While the earliest CAD programs saved files in proprietary formats that in many cases were not compatible even with earlier versions of the same package, all of the previously described CAD programs can be used to export design files to universal standards, increasing interoperability across platforms and promoting collaboration. The most common open-access file format is “STL” (i.e., stereolithography), which contains necessary information for an additive or subtractive manufacturing device to produce objects (Hiller and Lipson, 2009). However, a new open-source file format standard named “3MF” (3D Manufacturing Format, https://3mf.io/specification/), has been developed by the 3MF consortium for specific application in additive manufacturing that includes information on materials, colors, and support structures not included in STL files. Prior to use on a 3-D printer, the design file must be processed through a “slicer program” with an algorithm to convert the design into stacked layers for printing based on specific attributes (e.g., layer thickness, extrusion speed), and parameters such as printing orientation and infill geometry, as well as the type of printer. Currently there is the greatest use for common printing applications of free open-license slicer programs such as Slic3r (slic3r.org) and Cura (ultimaker.com). Preparing files for SLA printers calls for different algorithms, also allowed for utilization of superior open-license programs, such as CHITUBOX (chitubox.com) and Lychee (mango3d.io), which offer SLA-specific functions such as the ability to change layer thickness and exposure time directly in the slicer.
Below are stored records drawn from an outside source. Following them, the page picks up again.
-- ==== Sys2Proof/Certificates/Slice0/Obligations.lean ====
section
/-! DEFINITION. The statements for the provers. Each docstring names the rule of spec/ that the statement
formalises. -/

open Sys2Proof Sys2Proof.Machine

/-! ### The commands -/

/-- R61, whole: what `INIT` does in every state (all that is not named stays), its one word, and that a word with
`op = 0x1` and another `arg` is no `INIT`. -/
def Obligations.InitWritesSeed : Prop :=
  (∀ s : State, exec .init s =
    .next { s with crc := 0xFFFFFFFF#32, rspQueue := s.rspQueue ++ [⟨false, 0xFFFFFFFF#32⟩] }) ∧
  encode .init = 0x100000000#36 ∧ decode 0x100000000#36 = .legal .init ∧
  (∀ (arg : Word) (s : State), arg ≠ 0#32 →
    runWord (cmdWord 0x1#4 arg) s = .next { s with rspQueue := s.rspQueue ++ [⟨true, 0x00000002#32⟩] })

/-- R63, whole: what `UPD b` does in every state with every byte, its word, and that a word with `op = 0x2` and a
reserved bit set is no `UPD`. -/
def Obligations.UpdStepsTheAccumulator : Prop :=
  (∀ (b : Byte) (s : State),
    exec (.upd b) s =
      .next { s with
        crc := (s.crc >>> 8) ^^^ tblRead ((s.crc ^^^ b.setWidth 32).extractLsb' 0 8)
        rspQueue := s.rspQueue ++
          [⟨false, (s.crc >>> 8) ^^^ tblRead ((s.crc ^^^ b.setWidth 32).extractLsb' 0 8)⟩] }) ∧
  (∀ b : Byte, encode (.upd b) = 0x2#4 ++ (0#24 ++ b) ∧ decode (0x2#4 ++ (0#24 ++ b)) = .legal (.upd b)) ∧
  (∀ (hi : BitVec 24) (b : Byte) (s : State), hi ≠ 0#24 →
    runWord (0x2#4 ++ (hi ++ b)) s = .next { s with rspQueue := s.rspQueue ++ [⟨true, 0x00000002#32⟩] }) ∧
  (∀ s : State, s.crc = 0#32 → exec (.upd 0#8) s = .next { s with rspQueue := s.rspQueue ++ [⟨false, 0#32⟩] }) ∧
  (∀ s : State, exec (.upd (s.crc.extractLsb' 0 8)) s =
    .next { s with crc := s.crc >>> 8, rspQueue := s.rspQueue ++ [⟨false, s.crc >>> 8⟩] }) ∧
  (∀ s : State, s.crc = 0xFFFFFFFF#32 → runWord 0x200000061#36 s =
    .next { s with crc := 0x174841BC#32, rspQueue := s.rspQueue ++ [⟨false, 0x174841BC#32⟩] })

/-- R66, whole: `FIN` answers the complement of `CRC` and leaves every other part of the state as it was. -/
def Obligations.FinRespondsComplement : Prop :=
  (∀ s : State, exec .fin s =
    .next { s with rspQueue := s.rspQueue ++ [⟨false, s.crc ^^^ 0xFFFFFFFF#32⟩] }) ∧
  (∀ c : Word, c ^^^ 0xFFFFFFFF#32 = ~~~c) ∧
  encode .fin = 0x300000000#36 ∧ decode 0x300000000#36 = .legal .fin ∧
  (∀ (arg : Word) (s : State), arg ≠ 0#32 →
    runWord (cmdWord 0x3#4 arg) s = .next { s with rspQueue := s.rspQueue ++ [⟨true, 0x00000002#32⟩] })

/-- R69, whole: `GETST` answers the raw state, which differs from the answer of `FIN` in every bit while no command that
writes `CRC` executes between them, and which is the response of the `INIT`, `UPD` or `SETST` that last wrote `CRC`. -/
def Obligations.GetstRespondsRawState : Prop :=
  (∀ s : State, exec .getst s = .next { s with rspQueue := s.rspQueue ++ [⟨false, s.crc⟩] }) ∧
  (∀ s : State, ∃ a b : Word,
    exec .getst s = .next { s with rspQueue := s.rspQueue ++ [⟨false, a⟩] } ∧
    exec .fin s = .next { s with rspQueue := s.rspQueue ++ [⟨false, b⟩] } ∧ a ^^^ b = 0xFFFFFFFF#32) ∧
  (∀ (c : Word) (i : Instr) (ws : List CmdWord),
    (∀ w ∈ ws, decode w ≠ .legal .init ∧ (∀ b, decode w ≠ .legal (.upd b)) ∧ ∀ v, decode w ≠ .legal (.setst v)) →
    (i = .init ∨ (∃ b, i = .upd b) ∨ ∃ v, i = .setst v) →
    ∃ d : Word, (seqRsps c (encode i :: (ws ++ [encode .getst]))).head? = some ⟨false, d⟩ ∧
      (seqRsps c (encode i :: (ws ++ [encode .getst]))).getLast? = some ⟨false, d⟩ ∧
      (seqRsps c (encode i :: (ws ++ [encode .fin]))).getLast? = some ⟨false, d ^^^ 0xFFFFFFFF#32⟩) ∧
  encode .getst = 0x400000000#36 ∧ decode 0x400000000#36 = .legal .getst ∧
  (∀ (arg : Word) (s : State), arg ≠ 0#32 →
    runWord (cmdWord 0x4#4 arg) s = .next { s with rspQueue := s.rspQueue ++ [⟨true, 0x00000002#32⟩] })

/-- R70, whole: `SETST v` stores every 32-bit value as it stands; no word with `op = 0x5` is illegal; `SETST 0xFFFFFFFF`
is `INIT` in effect and response. -/
def Obligations.SetstLoadsRawState : Prop :=
  (∀ (v : Word) (s : State),
    exec (.setst v) s = .next { s with crc := v, rspQueue := s.rspQueue ++ [⟨false, v⟩] }) ∧
  (∀ v : Word, encode (.setst v) = 0x5#4 ++ v ∧ decode (0x5#4 ++ v) = .legal (.setst v)) ∧
  (∀ s : State, exec (.setst 0xFFFFFFFF#32) s = exec .init s) ∧
  (∀ (c : Word) (s : State), ∃ t, exec (.setst (c ^^^ 0xFFFFFFFF#32)) s = .next t ∧ finalize t.crc = c) ∧
  crcStep 0x00000000#32 0x00#8 = 0x00000000#32 ∧ finalize 0x174841BC#32 = 0xE8B7BE43#32

/-- R57, whole: `TBLRD i` answers the table entry for every index and changes nothing else. -/
def Obligations.TblrdRespondsEntry : Prop :=
  (∀ (i : Byte) (s : State),
    exec (.tblrd i) s = .next { s with rspQueue := s.rspQueue ++ [⟨false, tblRead i⟩] }) ∧
  (∀ i : Byte, encode (.tblrd i) = 0x6#4 ++ (0#24 ++ i) ∧ decode (0x6#4 ++ (0#24 ++ i)) = .legal (.tblrd i)) ∧
  (∀ (hi : BitVec 24) (i : Byte) (s : State), hi ≠ 0#24 →
    runWord (0x6#4 ++ (hi ++ i)) s = .next { s with rspQueue := s.rspQueue ++ [⟨true, 0x00000002#32⟩] }) ∧
  tblRead 0#8 = 0#32 ∧ tblRead 1#8 = 0x77073096#32
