-- ==== Sys2Proof/Tests/Slice0.lean ====
section
/-! SUPPORT. The model's own tests. Every expected value is taken from spec/95_test_vectors.md or from a worked example of a
rule, as each test says; the witnesses show concrete inputs that meet the hypotheses of the statements. -/

namespace Sys2Proof.Tests

open Sys2Proof.Machine

/-! ### Helpers -/

/-- The launch state with another `CRC` and a list of edges. -/
def start (c : Word) (es : List Edge) : State := { State.reset with crc := c, edges := es }

/-- The next state of an outcome, to compare by `decide`. -/
def nextOf : Host.Outcome State Fault Refusal → Option State
  | .next s => some s
  | _ => none

/-- `CRC` and the responses delivered after one step that issues the word `w` with `CRC = c`. -/
def issued (c : Word) (w : CmdWord) : Option (Word × List Response) :=
  (nextOf (step (start c [Edge.issue w]))).map fun s => (s.crc, s.delivered)

/-! ### Decoding (95_test_vectors.md 4.3) and well-formedness -/

theorem test_decode_init : decode 0x100000000#36 = .legal .init := by decide
theorem test_decode_upd : decode 0x2000000FF#36 = .legal (.upd 0xFF#8) := by decide
theorem test_decode_fin : decode 0x300000000#36 = .legal .fin := by decide
theorem test_decode_getst : decode 0x400000000#36 = .legal .getst := by decide
theorem test_decode_setst : decode 0x5FFFFFFFF#36 = .legal (.setst 0xFFFFFFFF#32) := by decide
theorem test_decode_tblrd : decode 0x6000000FF#36 = .legal (.tblrd 0xFF#8) := by decide

/-- The illegal words of 4.3 with cause 1. -/
theorem test_decode_cause1 :
    ([0x000000000#36, 0x0FFFFFFFF#36, 0x700000000#36, 0x800000000#36, 0x900000000#36, 0xA00000000#36, 0xB00000000#36,
      0xC00000000#36, 0xD00000000#36, 0xE00000000#36, 0xF00000000#36, 0xFFFFFFFFF#36, 0x700000061#36].all
      fun w => decode w == .illegal .reservedOpcode) = true := by decide

/-- The illegal words of 4.3 and 3.4 with cause 2. -/
theorem test_decode_cause2 :
    ([0x100000001#36, 0x180000000#36, 0x200000100#36, 0x2FFFFFF61#36, 0x300000001#36, 0x4FFFFFFFF#36, 0x600000100#36,
      0x6FFFFFF01#36].all fun w => decode w == .illegal .reservedOperandBits) = true := by decide

/-- The encoder on the words of the programs P1 to P3. -/
theorem test_encode :
    [encode .init, encode (.upd 0x61#8), encode .fin, encode .getst, encode (.setst 0x174841BC#32), encode (.tblrd 0x69#8)] =
      [0x100000000#36, 0x200000061#36, 0x300000000#36, 0x400000000#36, 0x5174841BC#36, 0x600000069#36] := by decide

/-- Each check of well-formedness refuses an ill-formed word: reserved opcode, format N operand, format B reserved bits. -/
theorem test_wellFormed_refuses :
    CmdWord.wellFormed 0x000000000#36 = false ∧ CmdWord.wellFormed 0x700000061#36 = false ∧
    CmdWord.wellFormed 0x100000001#36 = false ∧ CmdWord.wellFormed 0x300000001#36 = false ∧
    CmdWord.wellFormed 0x480000000#36 = false ∧ CmdWord.wellFormed 0x200000100#36 = false ∧
    CmdWord.wellFormed 0x680000000#36 = false := by decide

theorem test_wellFormed_admits :
    CmdWord.wellFormed 0x100000000#36 = true ∧ CmdWord.wellFormed 0x2000000FF#36 = true ∧
    CmdWord.wellFormed 0x300000000#36 = true ∧ CmdWord.wellFormed 0x400000000#36 = true ∧
    CmdWord.wellFormed 0x5FFFFFFFF#36 = true ∧ CmdWord.wellFormed 0x6000000FF#36 = true := by decide

/-- The row of each command is the row of spec/opcode_table.json with its mnemonic. -/
theorem test_rows :
    ([Instr.init, .upd 0#8, .fin, .getst, .setst 0#32, .tblrd 0#8].map fun i => i.row) = opcodeTable := by decide

theorem test_decodeTableWord :
    decodeTableWord 36 0x2000000FF = some (.upd 0xFF#8) ∧ decodeTableWord 40 0x100000000 = some .init ∧
    decodeTableWord 40 0x1100000000 = none := by decide

/-! ### The datapath (95_test_vectors.md 2 and 3) -/

/-- Entries 0 to 63 as section 2 lists them. -/
def specTable0 : List Word :=
  [0x00000000#32, 0x77073096#32, 0xEE0E612C#32, 0x990951BA#32, 0x076DC419#32, 0x706AF48F#32, 0xE963A535#32, 0x9E6495A3#32,
   0x0EDB8832#32, 0x79DCB8A4#32, 0xE0D5E91E#32, 0x97D2D988#32, 0x09B64C2B#32, 0x7EB17CBD#32, 0xE7B82D07#32, 0x90BF1D91#32,
   0x1DB71064#32, 0x6AB020F2#32, 0xF3B97148#32, 0x84BE41DE#32, 0x1ADAD47D#32, 0x6DDDE4EB#32, 0xF4D4B551#32, 0x83D385C7#32,
   0x136C9856#32, 0x646BA8C0#32, 0xFD62F97A#32, 0x8A65C9EC#32, 0x14015C4F#32, 0x63066CD9#32, 0xFA0F3D63#32, 0x8D080DF5#32,
   0x3B6E20C8#32, 0x4C69105E#32, 0xD56041E4#32, 0xA2677172#32, 0x3C03E4D1#32, 0x4B04D447#32, 0xD20D85FD#32, 0xA50AB56B#32,
   0x35B5A8FA#32, 0x42B2986C#32, 0xDBBBC9D6#32, 0xACBCF940#32, 0x32D86CE3#32, 0x45DF5C75#32, 0xDCD60DCF#32, 0xABD13D59#32,
   0x26D930AC#32, 0x51DE003A#32, 0xC8D75180#32, 0xBFD06116#32, 0x21B4F4B5#32, 0x56B3C423#32, 0xCFBA9599#32, 0xB8BDA50F#32,
   0x2802B89E#32, 0x5F058808#32, 0xC60CD9B2#32, 0xB10BE924#32, 0x2F6F7C87#32, 0x58684C11#32, 0xC1611DAB#32, 0xB6662D3D#32]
Simulation techniques are used to improve the design and manufacturing process, where a part can be stressed and strained in silico (virtually) to see if it can withstand typical operational forces before it is fabricated and physically tested. Previously, standalone packages, such as Ansys Fluent (ansys.com) or COMSOL (comsol.com), that were utilized through supercomputers were the only options for such modeling. Now, many simulation programs are available as “add-ons” within CAD packages, or even in cloud computing form, where problems are uploaded to powerful servers. The graphical user interface (GUI) native to the CAD packages offers visualization of results such as where stresses occur within a part that might result in failure of device functionality. Another tool, entry-level Computational Fluid Dynamics (CFD) (e.g., Autodesk CFD) have been useful in modeling geometries of micromixers in microfluidic devices for zebrafish sperm activation (Scherr et al., 2012; Scherr et al., 2013), where there was simulation of accelerated evaluation of prototypes (Park et al., 2012; Beckham et al., 2018). While simulation techniques are not as common in free and open-license formats, several that provide for native GUIs are emerging with potential, including SimScale (simscale.com) for finite element stress analysis and OpenFoam (openfoam.com) for CFD (Marcantoni et al., 2012).

4.3. Open-access electronics

One of the key components for utilization of open technologies is the electronics that control hardware, collect sensing signals, or record data when a system requires such functionalities (Fig. 3). This has traditionally been a barrier for the scientific community not having background in electrical and computer engineering. The Arduino (arduino.cc), an open-source board developed at the Interaction Design Institute Ivrea (IDII) in Italy (Kushner, 2011; Severance, 2014), initially was released to maker communities in 2005. Arduino boards have been increasingly used in research of reproduction, such as in egg incubation systems (Kutsira et al., 2019), and mechanisms for assessment of oocyte quality (Yanez et al., 2016), and sperm characteristics (Rivas Arzaluz et al., 2021).

Fig. 3.

Fig. 3.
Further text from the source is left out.